Маленький неразумный звереныш, с концами перекинувшийся в заброшенного и забитого дикаренка, подторможенно заверещал — тонко, ломко и нацело по-животному, — нащупал изгвазданными пальцами заходящиеся жидкой красной речкой губы да нос. Потрогал те, отдернул подушечки, пискнул еще разочек, поморщившись под неприятным саднящим ощущением сосущей разбитой плоти, и…

К некоторому удивлению Пота, который и не верил уже, что хоть к какому-нибудь соглашению с настрадавшимся дурачком придет, остался лежать почти-почти покладисто да смирно; даже, помешкав, приподнял ресницы и, проморгавшись с несколько бутылочно-стеклянных раз, хоть и всем видом выдавая, что до сих пор так ничего и не увидел, разбито, пристыженно, непередаваемо охрипло и с долькой разодравшейся надежды прошептал:

— Дже… к…?

Там, в потемках, за которыми Джек терял и себя, и вымываемые злачным кадильным дымом воспоминания, и заслоняющиеся причины, по которым он сюда пришел, за спинами одержимых ублюдков отыскалась еще одна дверь. Или, вернее, дверца: маленькая, низенька, сложенная из переплетенного кустарника, она оставалась в тени до тех злополучных пор, пока главенствующий антилопоголовый урод не закончил читать экстазирующую молитву, призывающую к какому-то невыговариваемому «Импундулу», не закрыл удерживаемую в руках черную книгу, не затеплил новую свечу, заплясавшую синим салом, и не дал кивком длинных вострых рогов знака этим своим идолопоклонническим приспешникам, что пришло время той, наконец, воспользоваться.

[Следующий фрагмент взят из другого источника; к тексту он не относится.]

-- ==== Sys2Proof/Tests/Slice0.lean ====
section
/-! SUPPORT. Ill-formed terms that the checks refuse, words written out from the spec's encodings, and
small states that meet the hypotheses of each statement. Every check evaluates in the kernel. -/
open Sys2Proof Sys2Proof.Machine
namespace Sys2Proof.Tests
set_option Elab.async false

/-- Plain headers of lane, uniform and engine instructions. -/
def lh : LHdr := { e := false, x := false, g := 0, gn := false, ha := false, hb := false, hc := false, lit := 0 }
def xh : LHdr := { lh with x := true }
def lhE : LHdr := { lh with e := true }
def uh : UHdr := { e := false, k := 0, kn := false, lit := 0 }
def uhE : UHdr := { uh with e := true }
/-- A guard that fails in a fresh flock: k1 reads false. -/
def uhF : UHdr := { uh with k := 1 }
def uhEF : UHdr := { uhE with k := 1 }
def eh (a b c d : Nat) : EHdr :=
  { e := false, lit := 0, p0 := .word (BitVec.ofNat 32 a), p1 := .word (BitVec.ofNat 32 b)
    p2 := .word (BitVec.ofNat 32 c), p3 := .word (BitVec.ofNat 32 d) }
/-- The same with a literal word for A. -/
def ehl (l a b c d : Nat) : EHdr := { eh a b c d with lit := BitVec.ofNat 32 l }
def nomods : FMods := { na := false, nb := false, nc := false, aa := false, ab := false, ftz := false }
def nocc : CmpC := { comb := .none, cn := false, c := 0 }
def noord : MOrder := { ord := .none, scope := .fold, remote := false }

/-! ### Terms that no instruction word holds -/

theorem test_wf_register : (Instr.iadd lh (.v 64) (.v 0) (.v 0)).wf = false := by decide
theorem test_wf_queue_age : (Instr.iadd lh (.v 0) (.q 16) (.v 0)).wf = false := by decide
theorem test_wf_uniform_source : (Instr.iadd lh (.v 0) (.s 32) (.v 0)).wf = false := by decide
theorem test_wf_lane_guard : (Instr.iadd { xh with g := 96 } (.v 0) (.v 0) (.v 0)).wf = false := by decide
theorem test_wf_negated_p0 : (Instr.iadd { xh with gn := true } (.v 0) (.v 0) (.v 0)).wf = false := by decide
theorem test_wf_guard_needs_extension :
    (Instr.iadd { lh with g := 1 } (.v 0) (.v 0) (.v 0)).wf = false := by decide
theorem test_wf_hold_needs_extension :
    (Instr.iadd { lh with ha := true } (.v 0) (.v 0) (.v 0)).wf = false := by decide
theorem test_wf_deferred_register : (Instr.fdiv lh nomods .dflt 64 (.v 0) (.v 0)).wf = false := by decide
theorem test_wf_table : (Instr.lop3 xh 256 (.v 0) (.v 0) (.v 0) (.v 0)).wf = false := by decide
theorem test_wf_lea_shift : (Instr.lea xh 8 (.v 0) (.v 0) (.v 0)).wf = false := by decide
theorem test_wf_slot : (Instr.sqz4 xh .dflt 8 (.v 0) (.v 0) none).wf = false := by decide
theorem test_wf_third_source :
    (Instr.cvt xh .e4m3 .f32 false .sr 0 (.v 0) (.v 0) (some (.v 64))).wf = false := by decide
theorem test_wf_element : (Instr.unpk4 xh .e2m1 8 (.v 0) (.v 0)).wf = false := by decide
theorem test_wf_segment_width : (Instr.shfl xh 6 false (.v 0) (.v 0) (.v 0)).wf = false := by decide
theorem test_wf_predicate : (Instr.elect lh 96).wf = false := by decide
theorem test_wf_predicate_pair :
    (Instr.hcmp2 xh false .eq nocc false 95 (.v 0) (.v 0)).wf = false := by decide
theorem test_wf_combining_predicate :
    (Instr.icmp xh .eq { nocc with comb := .and, c := 96 } 1 (.v 0) (.v 0)).wf = false := by decide
theorem test_wf_window : (Instr.rdx xh 65 (.v 0) 0 (.v 0)).wf = false ∧
    (Instr.wrx xh 0 0 (.v 0) (.v 0)).wf = false := by decide
theorem test_wf_packed_predicates : (Instr.ppack lh (.v 0) 65).wf = false ∧
    (Instr.punpk xh 32 65 (.v 0)).wf = false ∧ (Instr.punpk xh 1 0 (.v 0)).wf = false := by decide
theorem test_wf_stride : (Instr.ldsm xh 9 1 0 (.v 0) (.v 0)).wf = false ∧
    (Instr.stsm xh 1 33 (.v 0) (.v 0) 0).wf = false := by decide
theorem test_wf_lane_branch : (Instr.brl true 0 true 0).wf = false ∧
    (Instr.brl true 1 false 32768).wf = false := by decide
theorem test_wf_crook_number : (Instr.crook xh 16 0 0 (.v 0) (.v 0) (.v 0) (.v 0)).wf = false := by decide
theorem test_wf_uniform_register : (Instr.sadd uh 32 .one .one).wf = false ∧
    (Instr.sadd uh 0 (.s 32) .one).wf = false := by decide
theorem test_wf_uniform_guard : (Instr.sadd { uh with kn := true } 0 .one .one).wf = false ∧
    (Instr.sadd { uh with k := 8 } 0 .one .one).wf = false := by decide
theorem test_wf_uniform_predicate : (Instr.scmp uh false 7 .one .one).wf = false ∧
    (Instr.klop uh 16 1 0 0).wf = false := by decide
theorem test_wf_immediate : (Instr.sli false 0 131072).wf = false := by decide
theorem test_wf_displacement : (Instr.bra true 0 false 524288).wf = false ∧
    (Instr.bra true 0 true 0).wf = false := by decide
theorem test_wf_code : (Instr.trap uhE 64).wf = false := by decide
theorem test_wf_barrier : (Instr.bar uhE 16).wf = false ∧ (Instr.barSw true 16).wf = false := by decide
theorem test_wf_wait_predicate : (Instr.trywait uhE false 0 .zero .one).wf = false := by decide
theorem test_wf_group : (Instr.launch (eh 0 0 0 0) .zero 16).wf = false := by decide
theorem test_wf_copy : (Instr.tcopyLoad (eh 0 0 0 0) ⟨13, 0, 0⟩ .zero).wf = false ∧
    (Instr.tcopyLoad (eh 0 0 0 0) ⟨4, 16, 0⟩ .zero).wf = false ∧
    (Instr.tcopyLoad (eh 0 0 0 0) ⟨4, 0, 3⟩ .zero).wf = false := by decide
theorem test_wf_tile : (Instr.mma (eh 0 0 0 0) .one 4 0).wf = false ∧ (Instr.mzero uh 0).wf = false := by decide
theorem test_wf_special : (Instr.rdsr uh 0 14).wf = false ∧ (Instr.wrsr uh 9 .one).wf = false := by decide
theorem test_wf_parameter :
    (Instr.pkeyGen { eh 0 0 0 0 with p1 := .sub .lit } .one).wf = false := by decide
theorem test_wf_privileged : (Instr.pmap (eh 0 0 0 0) .one 3).wf = false ∧
    (Instr.slice (eh 0 0 0 0) .one 8).wf = false ∧ (Instr.msg (eh 0 0 0 0) .zero 4).wf = false ∧
    (Instr.crkloadEvict (eh 0 0 0 0) .one 16).wf = false ∧
    (Instr.pcfgRd (eh 0 0 0 0) .zero 3 0).wf = false := by decide
theorem test_wf_trace_tag : (Instr.trace uh 64 .one .one).wf = false := by decide
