-- ==== Sys2Proof/Machine/Operands.lean ====
section
/-! DEFINITION. The operand forms of the commands: the checks of the index and count fields (60_exceptions.md R341) and the
layouts of ARG0 (30_encoding.md R102). -/

namespace Sys2Proof.Machine

open Sys2Proof

/-- Format B: IDX is a block index 0..29, else BAD_INDEX (60_exceptions.md R341). -/
def withBlock (b : Nat) (body : Except ErrCode State) : Except ErrCode State :=
  require (decide (b ≤ 29)) .badIndex body

/-- Format M: IDX is a macroblock index 0..4, else BAD_INDEX (60_exceptions.md R341). -/
def withMb (m : Nat) (body : Except ErrCode State) : Except ErrCode State :=
  require (decide (m ≤ 4)) .badIndex body

/-- AMP, ARG0[7:0] (30_encoding.md R102). -/
def argAmp (a : Word) : Nat := (a.extractLsb' 0 8).toNat

/-- RUN, ARG0[13:8] (30_encoding.md R102). -/
def argRun (a : Word) : Nat := (a.extractLsb' 8 6).toNat

/-- SIGN, ARG0[16] (30_encoding.md R102). -/
def argSign (a : Word) : Bool := a.getLsbD 16

/-- K, ARG0[4:0] of PLACE411 and PLACE420 (30_encoding.md R102). -/
def argK (a : Word) : Nat := (a.extractLsb' 0 5).toNat

/-- J, ARG0[10:8] of PLACE411 and PLACE420 (30_encoding.md R102). -/
def argJ (a : Word) : Nat := (a.extractLsb' 8 3).toNat

/-- I, ARG0[19:16] of PLACE411 and PLACE420 (30_encoding.md R102). -/
def argI (a : Word) : Nat := (a.extractLsb' 16 4).toNat

/-- The first `nv` bits of WINDOW = ARG0[15:0]: w[15], w[14], …, w[16-nv] (42_vlc.md R160). -/
def argWindow (a : Word) (nv : Nat) : Bits := (List.range nv).map fun i => a.getLsbD (15 - i)

/-- BITPOS as a position (10_state.md R30). -/
def State.cursor (s : State) : Nat := s.csr.bitpos.toNat

/-- `imax`: the last superblock row of the system (43 R195). -/
def State.imax (s : State) : Nat := if s.csr.ctrl.sys then 11 else 9

/-- T1, T2, T3 of a threshold register (10_state.md R32). -/
def clsThresholds (t : BitVec 24) : Nat × Nat × Nat :=
  ((t.extractLsb' 0 8).toNat, (t.extractLsb' 8 8).toNat, (t.extractLsb' 16 8).toNat)

end Sys2Proof.Machine
end

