/-- 10 R22, R28 to R35, 20 R80, 60 R348: writes of ARG0, BITPOS, THR248, the class thresholds and OVF_COUNT store their fields while
IDLE and are refused while BUSY; writes of the read-only and reserved registers do nothing in either phase. -/
def Obligations.CsrWrites : Prop :=
  (∀ (s : State) (v : Word), s.phase = .idle →
    hostWrite 0x0010 .word v s = { s with csr := { s.csr with arg0 := v } } ∧
    hostWrite 0x0024 .word v s = { s with csr := { s.csr with bitpos := v.extractLsb' 0 12 } } ∧
    hostWrite 0x0028 .word v s = { s with csr := { s.csr with thr248 := v } } ∧
    hostWrite 0x002C .word v s = { s with csr := { s.csr with clsthrY := v.extractLsb' 0 24 } } ∧
    hostWrite 0x0030 .word v s = { s with csr := { s.csr with clsthrC := v.extractLsb' 0 24 } } ∧
    hostWrite 0x0034 .word v s = { s with csr := { s.csr with ovfCount := 0 } }) ∧
  (∀ (s : State) (v : Word), s.phase = .busy →
    ∀ a ∈ [0x0010, 0x0024, 0x0028, 0x002C, 0x0030, 0x0034], hostWrite a .word v s = s.markReject) ∧
  ∀ (s : State) (v : Word), ∀ a ∈ [0x0000, 0x0014, 0x0018, 0x001C, 0x0020, 0x0038, 0x003C], hostWrite a .word v s = s

/-- 10 R21 to R35, 20 R78, R80: what a CSR read returns; it changes nothing but the model's reply list. While BUSY the result
registers, BITPOS, OVF_COUNT and ERRCMD return some value, which the statement leaves open (the model draws a free value, log 5). -/
def Obligations.CsrReads : Prop :=
  (∀ s : State,
    hostRead 0x0000 .word s = s.reply 0x44560001 ∧ hostRead 0x0008 .word s = s.reply s.csr.cmd ∧
    hostRead 0x0010 .word s = s.reply s.csr.arg0 ∧ hostRead 0x0014 .word s = s.reply 0 ∧
    hostRead 0x0028 .word s = s.reply s.csr.thr248 ∧ hostRead 0x002C .word s = s.reply (0#8 ++ s.csr.clsthrY) ∧
    hostRead 0x0030 .word s = s.reply (0#8 ++ s.csr.clsthrC) ∧ hostRead 0x003C .word s = s.reply 0 ∧
    (∃ v, hostRead 0x0004 .word s = s.reply v ∧ v.getLsbD 0 = s.csr.ctrl.sys ∧ v.getLsbD 1 = s.csr.ctrl.sampling ∧
      v.extractLsb' 2 2 = s.csr.ctrl.passes ∧ v.getLsbD 4 = s.csr.ctrl.auto248 ∧ v.getLsbD 5 = s.csr.ctrl.autoq ∧
      v.extractLsb' 6 2 = 0 ∧ v.getLsbD 8 = s.csr.ctrl.irqEn ∧ v.extractLsb' 9 23 = 0) ∧
    (∃ v, hostRead 0x000C .word s = s.reply v ∧ v.getLsbD 0 = decide (s.phase = .busy) ∧ v.getLsbD 1 = s.csr.status.done ∧
      v.getLsbD 2 = s.csr.status.err ∧ v.getLsbD 3 = false ∧ v.extractLsb' 4 4 = s.csr.status.errcode ∧
      v.getLsbD 8 = s.csr.status.reject ∧ v.getLsbD 9 = s.csr.status.buserr ∧ v.getLsbD 10 = s.csr.status.trunc ∧
      v.getLsbD 11 = s.csr.status.vlcerr ∧ v.getLsbD 12 = s.csr.status.qover ∧ v.extractLsb' 13 19 = 0)) ∧
  (∀ s : State, s.phase = .idle →
    hostRead 0x0018 .word s = s.reply s.csr.res0 ∧ hostRead 0x001C .word s = s.reply s.csr.res1 ∧
    hostRead 0x0020 .word s = s.reply s.csr.res2 ∧ hostRead 0x0024 .word s = s.reply (0#20 ++ s.csr.bitpos) ∧
    hostRead 0x0034 .word s = s.reply s.csr.ovfCount ∧ hostRead 0x0038 .word s = s.reply s.csr.errcmd) ∧
  ∀ s : State, s.phase = .busy → ∀ a ∈ [0x0018, 0x001C, 0x0020, 0x0024, 0x0034, 0x0038],
    ∃ v, hostRead a .word s = { s.reply v with fresh := s.fresh + 1 }

/-- 20 R72, R74 to R76: an access that no row of the address map allows (region, width, alignment, last byte in the same region)
sets BUSERR and does nothing else, in either phase; a read of it returns 0. -/
def Obligations.IllegalAccess : Prop :=
  ∀ (addr : BitVec 16) (w : Width) (v : Word) (s : State),
    let a := addr.toNat
    let n := w.bytes
    (¬ (a % n = 0 ∧ ∃ row ∈ [(0x0000, 0x003F, [4]), (0x0100, 0x01EF, [4]), (0x0200, 0x023B, [4]), (0x0400, 0x058F, [1, 2, 4]),
        (0x1000, 0x1EFF, [2, 4])], row.1 ≤ a ∧ a + n - 1 ≤ row.2.1 ∧ n ∈ row.2.2)) →
      hostRead addr w s = s.markBuserr.reply 0 ∧ hostWrite addr w v s = s.markBuserr

/-- 20 R79, R81, 60 R343: while BUSY a legal access to metadata or RAM is put off and changes nothing else; while IDLE the oldest
access put off is performed first, against the state the command left. -/
def Obligations.StalledAccess : Prop :=
  (∀ (addr : BitVec 16) (w : Width) (v : Word) (s : State) (r : Region), s.phase = .busy →
    legalRegion addr.toNat w = some r → r ≠ .csr →
    hostRead addr w s = { s with port := { s.port with stalled := s.port.stalled ++ [.read addr w] } } ∧
    hostWrite addr w v s = { s with port := { s.port with stalled := s.port.stalled ++ [.write addr w v] } }) ∧
  ∀ (s : State) (x : Access) (rest : List Access), s.phase = .idle → s.port.stalled = x :: rest →
    step s = .next (hostAccess x { s with port := { s.port with stalled := rest } })

/-- 20 R73, R77: while IDLE a legal write to SEG or COEF sets byte(a + i) to v[8i+7:8i] and changes no other byte and nothing else; a
legal read returns the bytes, the lowest address least significant. The zeros above the bytes of a narrow read are the model's
choice (log 10): the spec does not describe these lanes. -/
def Obligations.RamLittleEndian : Prop :=
  ∀ (addr : BitVec 16) (w : Width) (v : Word) (s : State) (r : Region), s.phase = .idle →
    legalRegion addr.toNat w = some r → r = .seg ∨ r = .coef →
    (∃ m, hostWrite addr w v s = { s with mem := m } ∧
      (∀ i, i < w.bytes → m.byte (addr.toNat + i) = v.extractLsb' (8 * i) 8) ∧
      ∀ x, x < addr.toNat ∨ addr.toNat + w.bytes ≤ x → m.byte x = s.mem.byte x) ∧
    ∃ u, hostRead addr w s = s.reply u ∧
      (∀ i, i < w.bytes → u.extractLsb' (8 * i) 8 = s.mem.byte (addr.toNat + i)) ∧
      ∀ i, 8 * w.bytes ≤ i → u.getLsbD i = false
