-- ==== Sys2Proof/Laws/Vlc.lean ====
section
/-! SUPPORT. The VLC code: the table is a complete prefix code (42 R157), what VlcDecode can answer, and VlcEncode's cases. -/

namespace Sys2Proof.Machine

open Sys2Proof

/-! ### The table -/

theorem vlctab_lengths : ∀ e ∈ VLCTAB, 2 ≤ e.len ∧ e.len ≤ 12 ∧ e.run ≤ 14 ∧ e.amp ≤ 22 ∧ (e.amp = 0 → 11 ≤ e.len) := by
  decide +kernel

theorem VlcEntry.bits_length (e : VlcEntry) : e.bits.length = e.len := by simp [VlcEntry.bits, bitsOfNat]

/-- No table word is a prefix of another (42 R157). -/
theorem vlctab_prefix_free : ∀ e ∈ VLCTAB, ∀ f ∈ VLCTAB, e.bits.isPrefixOf f.bits = true → e = f := by decide +kernel

/-- No table word is comparable with EOB or a marker (42 R157). -/
theorem vlctab_no_marker : ∀ e ∈ VLCTAB, ∀ c ∈ [eobCode, runMarker, ampMarker],
    e.bits.isPrefixOf c = false ∧ c.isPrefixOf e.bits = false := by decide +kernel

theorem vlctab_pairs : ∀ e ∈ VLCTAB, tableCode e.run e.amp = some e.bits := by decide +kernel

theorem isPrefixOf_append_left {a b x : Bits} (h : a.isPrefixOf (b ++ x) = true) : a.isPrefixOf b = true ∨ b.isPrefixOf a = true := by
  simp only [List.isPrefixOf_iff_prefix] at h ⊢
  rcases Nat.le_total a.length b.length with hl | hl
  · exact .inl (List.prefix_of_prefix_length_le h (List.prefix_append b x) hl)
  · exact .inr (List.prefix_of_prefix_length_le (List.prefix_append b x) h hl)

theorem isPrefixOf_append_self (a x : Bits) : a.isPrefixOf (a ++ x) = true := by
  simp

theorem not_isPrefixOf_of_ne {a b x : Bits} (h1 : a.isPrefixOf b = false) (h2 : b.isPrefixOf a = false) :
    a.isPrefixOf (b ++ x) = false := by
  cases h : a.isPrefixOf (b ++ x) with
  | false => rfl
  | true => rcases isPrefixOf_append_left h with h | h <;> simp_all

theorem find_entry {e : VlcEntry} (he : e ∈ VLCTAB) (x : Bits) :
    VLCTAB.find? (fun f => f.bits.isPrefixOf (e.bits ++ x)) = some e := by
  cases h : VLCTAB.find? (fun f => f.bits.isPrefixOf (e.bits ++ x)) with
  | none =>
    have := List.find?_eq_none.1 h e he
    simp at this
  | some f =>
    have hf := List.mem_of_find?_eq_some h
    have hp := List.find?_some h
    rcases isPrefixOf_append_left hp with hp | hp
    · rw [vlctab_prefix_free f hf e he hp]
    · rw [vlctab_prefix_free e he f hf hp]

/-! ### Decoding a code word, whatever follows -/

theorem vlcDecode_eob (x : Bits) : vlcDecode (eobCode ++ x) = ⟨.eob, 0, 0, false, 4⟩ := by
  unfold vlcDecode; rw [if_pos (isPrefixOf_append_self _ _)]

theorem vlcDecode_run (r x : Bits) (hr : r.length = 6) :
    vlcDecode (runMarker ++ r ++ x) = ⟨.sym, natOfBits r, 0, false, 13⟩ := by
  have h1 : eobCode.isPrefixOf (runMarker ++ r ++ x) = false := by
    rw [List.append_assoc]; exact not_isPrefixOf_of_ne (by decide) (by decide)
  have h2 : runMarker.isPrefixOf (runMarker ++ r ++ x) = true := by
    rw [List.append_assoc]; exact isPrefixOf_append_self _ _
  unfold vlcDecode
  rw [h1, h2]
  have hl : 13 ≤ (runMarker ++ r ++ x).length := by simp [runMarker, hr]
  have hd : ((runMarker ++ r ++ x).drop 7).take 6 = r := by
    rw [List.append_assoc, show (7 : Nat) = runMarker.length from rfl, List.drop_left, ← hr, List.take_left]
  simp only [Bool.false_eq_true, if_false, if_true, if_pos hl, hd]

Две черные фигуры, облаченные в волочащееся по полу обглоданное тряпьё, ответили беглым поклоном, снялись с насиженных мест, переплелись натянутыми на головы безглазыми и беззубыми скальпами двух беспородных собак, торопливо ринулись к двери: возились они с ней долго, нецеремонно — Джеку, таращащемуся из-за угла, прикрытого сгрудившейся там из-за отпугивающего огня теменью, рассеянно подумалось, что если уж взялись проводить некий богокормительный акт, даже если и божок ваш налицо выдуман или давным-давно издох, то хоть делайте это торжественно, выдержанно да чинно, — шумно, с переговорками-переголосками и гулким хриплым мычанием, с предметными громыханиями, как будто постоянно выранивали что-то из рук и замолкали лишь для того, чтобы это что-то найти да подобрать, а потом…

Потом вот показались обратно, да.





Показались обратно и, распахнув дверь пошире, сгибаясь под чахлым на самом деле весом, вытащили на тусклый свет стол — не стол, а какую-то паршивую перепользованную носилку на шатком постаменте, целиком да полностью, разумеется, черном, ненадежном, в сердцевине которого, обвязанный залитой воском попрочневшей соломой и сдохшими ветками, веревками, нитками да лозами, лежал отсутствующий, не сопротивляющийся и не шевелящийся, стреноженный по рукам и ногам седоголовый мальчишка в белом балахоне, глядящий застывшим стеклом пустых глаз во вращающийся над головой потолок, рисующий оскалами свечей искажающихся в мордах тварей, в то время как в груди его…

На груди…

Из груди, вздымающейся так медленно, будто он вот-вот собирался сдаться да отойти, поблескивая маисовой глиной надраенных до шелка наконечников, торчали пробирающие до холодных мурашек иголки, которые, как почти тут же дошло до пока еще отупелого, невменяемого, отстраненно шевелящего пальцами Пота, были совсем ерундой, сущим детским баловством, неприятным неудобством, но всё-таки совершеннейше ничем в сравнении с гребаным толстым прутом, который блеющий антилопоголовый черт, подобрав с земли да накалив докрасна в пламени взбесившихся, поднявшихся прожорливым костром свечей, подержал в руках да, обратившись к мальчишке, протащенному в сердце звездного знака, с сотрясшим каждую жилу упоением над тем занес, исходясь всей своей шкурой, часто и возбужденно дыша, стекая мертвыми кишками засушенной допотопной зверюги, чьё издохшее тело — или, вернее, то, что от того осталось — осквернялось точно так же, как и пропитанный чемеричными ядами тяжелый взвешенный кислород.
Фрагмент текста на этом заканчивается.